> [Saved entries]
------------------------------------------------------------

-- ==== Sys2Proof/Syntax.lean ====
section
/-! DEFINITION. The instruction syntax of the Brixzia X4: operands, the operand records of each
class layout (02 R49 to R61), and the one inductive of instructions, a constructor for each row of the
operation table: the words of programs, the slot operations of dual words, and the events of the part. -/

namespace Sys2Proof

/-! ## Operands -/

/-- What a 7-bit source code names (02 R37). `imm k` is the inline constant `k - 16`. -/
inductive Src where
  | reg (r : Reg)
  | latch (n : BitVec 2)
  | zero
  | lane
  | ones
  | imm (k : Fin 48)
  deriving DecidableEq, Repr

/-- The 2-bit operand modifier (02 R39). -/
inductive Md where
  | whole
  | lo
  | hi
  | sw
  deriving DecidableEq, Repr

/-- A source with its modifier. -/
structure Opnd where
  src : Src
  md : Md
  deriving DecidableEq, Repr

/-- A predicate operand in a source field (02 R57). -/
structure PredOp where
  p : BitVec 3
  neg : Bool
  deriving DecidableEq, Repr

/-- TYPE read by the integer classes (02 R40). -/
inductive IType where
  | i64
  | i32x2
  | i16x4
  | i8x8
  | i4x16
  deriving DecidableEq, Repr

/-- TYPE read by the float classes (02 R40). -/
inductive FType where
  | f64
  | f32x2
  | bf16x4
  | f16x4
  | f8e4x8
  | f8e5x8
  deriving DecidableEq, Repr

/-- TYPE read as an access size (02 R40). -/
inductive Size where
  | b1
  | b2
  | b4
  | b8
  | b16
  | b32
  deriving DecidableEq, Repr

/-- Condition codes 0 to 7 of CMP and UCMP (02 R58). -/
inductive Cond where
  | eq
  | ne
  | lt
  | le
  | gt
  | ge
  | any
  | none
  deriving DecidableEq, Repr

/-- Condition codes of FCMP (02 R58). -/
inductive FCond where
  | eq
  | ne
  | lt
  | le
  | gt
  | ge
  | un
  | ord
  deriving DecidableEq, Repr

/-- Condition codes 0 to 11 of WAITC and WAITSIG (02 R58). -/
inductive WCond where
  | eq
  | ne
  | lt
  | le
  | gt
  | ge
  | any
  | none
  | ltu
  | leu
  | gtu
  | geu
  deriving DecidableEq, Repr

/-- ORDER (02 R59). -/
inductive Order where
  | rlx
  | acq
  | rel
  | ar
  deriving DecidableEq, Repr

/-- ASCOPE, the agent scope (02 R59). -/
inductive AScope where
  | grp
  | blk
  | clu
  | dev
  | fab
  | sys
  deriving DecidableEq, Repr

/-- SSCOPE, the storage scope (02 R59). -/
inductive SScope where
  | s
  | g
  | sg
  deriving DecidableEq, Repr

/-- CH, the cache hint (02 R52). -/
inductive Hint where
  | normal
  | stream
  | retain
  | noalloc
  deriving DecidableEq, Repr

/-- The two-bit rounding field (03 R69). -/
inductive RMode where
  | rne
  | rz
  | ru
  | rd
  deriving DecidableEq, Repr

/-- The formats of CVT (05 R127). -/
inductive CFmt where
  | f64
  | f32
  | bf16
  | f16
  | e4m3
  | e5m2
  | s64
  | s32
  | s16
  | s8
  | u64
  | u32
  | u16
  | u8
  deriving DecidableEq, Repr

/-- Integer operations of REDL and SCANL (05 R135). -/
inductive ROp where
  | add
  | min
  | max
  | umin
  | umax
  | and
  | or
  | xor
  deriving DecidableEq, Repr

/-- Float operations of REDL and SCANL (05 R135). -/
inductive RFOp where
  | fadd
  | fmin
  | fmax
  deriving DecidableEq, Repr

------------------------------------------------------------

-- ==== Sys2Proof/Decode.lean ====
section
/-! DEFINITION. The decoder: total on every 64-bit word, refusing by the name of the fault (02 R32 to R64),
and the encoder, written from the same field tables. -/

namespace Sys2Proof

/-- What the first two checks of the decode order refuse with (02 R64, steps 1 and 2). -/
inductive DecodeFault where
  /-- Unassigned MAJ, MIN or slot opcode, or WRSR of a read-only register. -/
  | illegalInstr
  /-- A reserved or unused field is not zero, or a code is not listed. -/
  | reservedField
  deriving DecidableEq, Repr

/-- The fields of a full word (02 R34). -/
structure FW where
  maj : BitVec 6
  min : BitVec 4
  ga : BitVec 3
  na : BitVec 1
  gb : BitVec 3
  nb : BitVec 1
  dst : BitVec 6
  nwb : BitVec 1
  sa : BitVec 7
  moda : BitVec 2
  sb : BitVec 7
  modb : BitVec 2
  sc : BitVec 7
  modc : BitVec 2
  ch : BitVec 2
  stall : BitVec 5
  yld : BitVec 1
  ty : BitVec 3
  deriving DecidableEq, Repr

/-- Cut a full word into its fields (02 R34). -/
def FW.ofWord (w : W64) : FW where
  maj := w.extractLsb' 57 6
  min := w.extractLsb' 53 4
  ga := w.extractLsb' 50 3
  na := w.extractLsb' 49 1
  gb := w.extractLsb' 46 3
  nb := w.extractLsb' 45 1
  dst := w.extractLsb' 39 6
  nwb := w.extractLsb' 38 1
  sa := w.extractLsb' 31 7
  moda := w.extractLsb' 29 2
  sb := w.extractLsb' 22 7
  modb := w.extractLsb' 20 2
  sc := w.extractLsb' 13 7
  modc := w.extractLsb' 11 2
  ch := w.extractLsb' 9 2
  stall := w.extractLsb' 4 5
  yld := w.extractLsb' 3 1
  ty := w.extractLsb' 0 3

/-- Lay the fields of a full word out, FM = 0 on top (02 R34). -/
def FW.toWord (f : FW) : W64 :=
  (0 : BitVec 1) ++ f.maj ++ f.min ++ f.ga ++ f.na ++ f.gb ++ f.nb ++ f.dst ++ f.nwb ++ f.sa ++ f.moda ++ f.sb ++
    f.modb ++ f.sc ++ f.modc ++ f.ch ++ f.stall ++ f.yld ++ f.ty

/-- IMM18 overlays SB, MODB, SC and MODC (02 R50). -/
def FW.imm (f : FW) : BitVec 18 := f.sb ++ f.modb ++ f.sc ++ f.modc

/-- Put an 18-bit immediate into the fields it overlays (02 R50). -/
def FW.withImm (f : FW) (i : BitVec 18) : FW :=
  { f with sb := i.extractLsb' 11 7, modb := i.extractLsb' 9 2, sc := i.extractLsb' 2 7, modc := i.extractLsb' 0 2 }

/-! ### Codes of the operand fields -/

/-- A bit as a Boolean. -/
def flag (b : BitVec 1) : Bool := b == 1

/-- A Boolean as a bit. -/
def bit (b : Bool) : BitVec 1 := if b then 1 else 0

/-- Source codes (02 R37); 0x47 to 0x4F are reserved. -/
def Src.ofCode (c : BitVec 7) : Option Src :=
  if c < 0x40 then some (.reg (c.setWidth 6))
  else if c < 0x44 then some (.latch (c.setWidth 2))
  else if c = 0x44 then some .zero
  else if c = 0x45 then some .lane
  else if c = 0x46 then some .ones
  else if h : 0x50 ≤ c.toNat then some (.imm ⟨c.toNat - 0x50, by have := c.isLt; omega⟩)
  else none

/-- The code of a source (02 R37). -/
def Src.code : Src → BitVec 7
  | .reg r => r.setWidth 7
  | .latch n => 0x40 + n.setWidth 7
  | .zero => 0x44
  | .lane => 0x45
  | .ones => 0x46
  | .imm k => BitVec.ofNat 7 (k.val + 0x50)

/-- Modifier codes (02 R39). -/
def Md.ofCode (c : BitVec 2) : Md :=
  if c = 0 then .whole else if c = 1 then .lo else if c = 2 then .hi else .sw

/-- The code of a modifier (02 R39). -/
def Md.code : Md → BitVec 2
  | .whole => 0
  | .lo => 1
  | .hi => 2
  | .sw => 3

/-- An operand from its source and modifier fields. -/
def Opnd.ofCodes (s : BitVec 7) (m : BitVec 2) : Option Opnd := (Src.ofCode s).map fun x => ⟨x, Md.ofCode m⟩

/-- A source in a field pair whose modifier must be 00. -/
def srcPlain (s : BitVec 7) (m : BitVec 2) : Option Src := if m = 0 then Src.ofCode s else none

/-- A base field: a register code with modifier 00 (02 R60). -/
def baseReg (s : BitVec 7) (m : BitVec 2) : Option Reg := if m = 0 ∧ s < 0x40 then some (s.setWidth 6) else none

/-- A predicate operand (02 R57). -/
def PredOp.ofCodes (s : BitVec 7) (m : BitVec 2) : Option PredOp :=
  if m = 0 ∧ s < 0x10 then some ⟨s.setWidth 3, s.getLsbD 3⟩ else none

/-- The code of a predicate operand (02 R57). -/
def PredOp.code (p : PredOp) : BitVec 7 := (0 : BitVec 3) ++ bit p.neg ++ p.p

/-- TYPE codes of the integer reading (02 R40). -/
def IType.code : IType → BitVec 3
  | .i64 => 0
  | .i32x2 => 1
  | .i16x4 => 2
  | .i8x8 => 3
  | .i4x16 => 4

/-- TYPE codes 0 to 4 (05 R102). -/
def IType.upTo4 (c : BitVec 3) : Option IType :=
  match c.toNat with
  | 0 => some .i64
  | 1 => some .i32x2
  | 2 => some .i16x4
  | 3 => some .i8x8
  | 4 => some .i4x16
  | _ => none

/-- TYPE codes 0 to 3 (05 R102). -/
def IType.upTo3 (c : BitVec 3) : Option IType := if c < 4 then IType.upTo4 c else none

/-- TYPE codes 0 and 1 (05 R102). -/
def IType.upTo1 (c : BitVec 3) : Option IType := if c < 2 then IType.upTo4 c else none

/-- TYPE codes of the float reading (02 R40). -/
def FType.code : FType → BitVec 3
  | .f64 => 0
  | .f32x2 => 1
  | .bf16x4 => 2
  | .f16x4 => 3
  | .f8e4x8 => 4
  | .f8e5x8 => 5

------------------------------------------------------------

> [Goal of the exercise]
Please show all lines from the entries that contain the word "lane".

> [Output for this exercise]
  | lane
  else if c = 0x45 then some .lane
  | .lane => 0x45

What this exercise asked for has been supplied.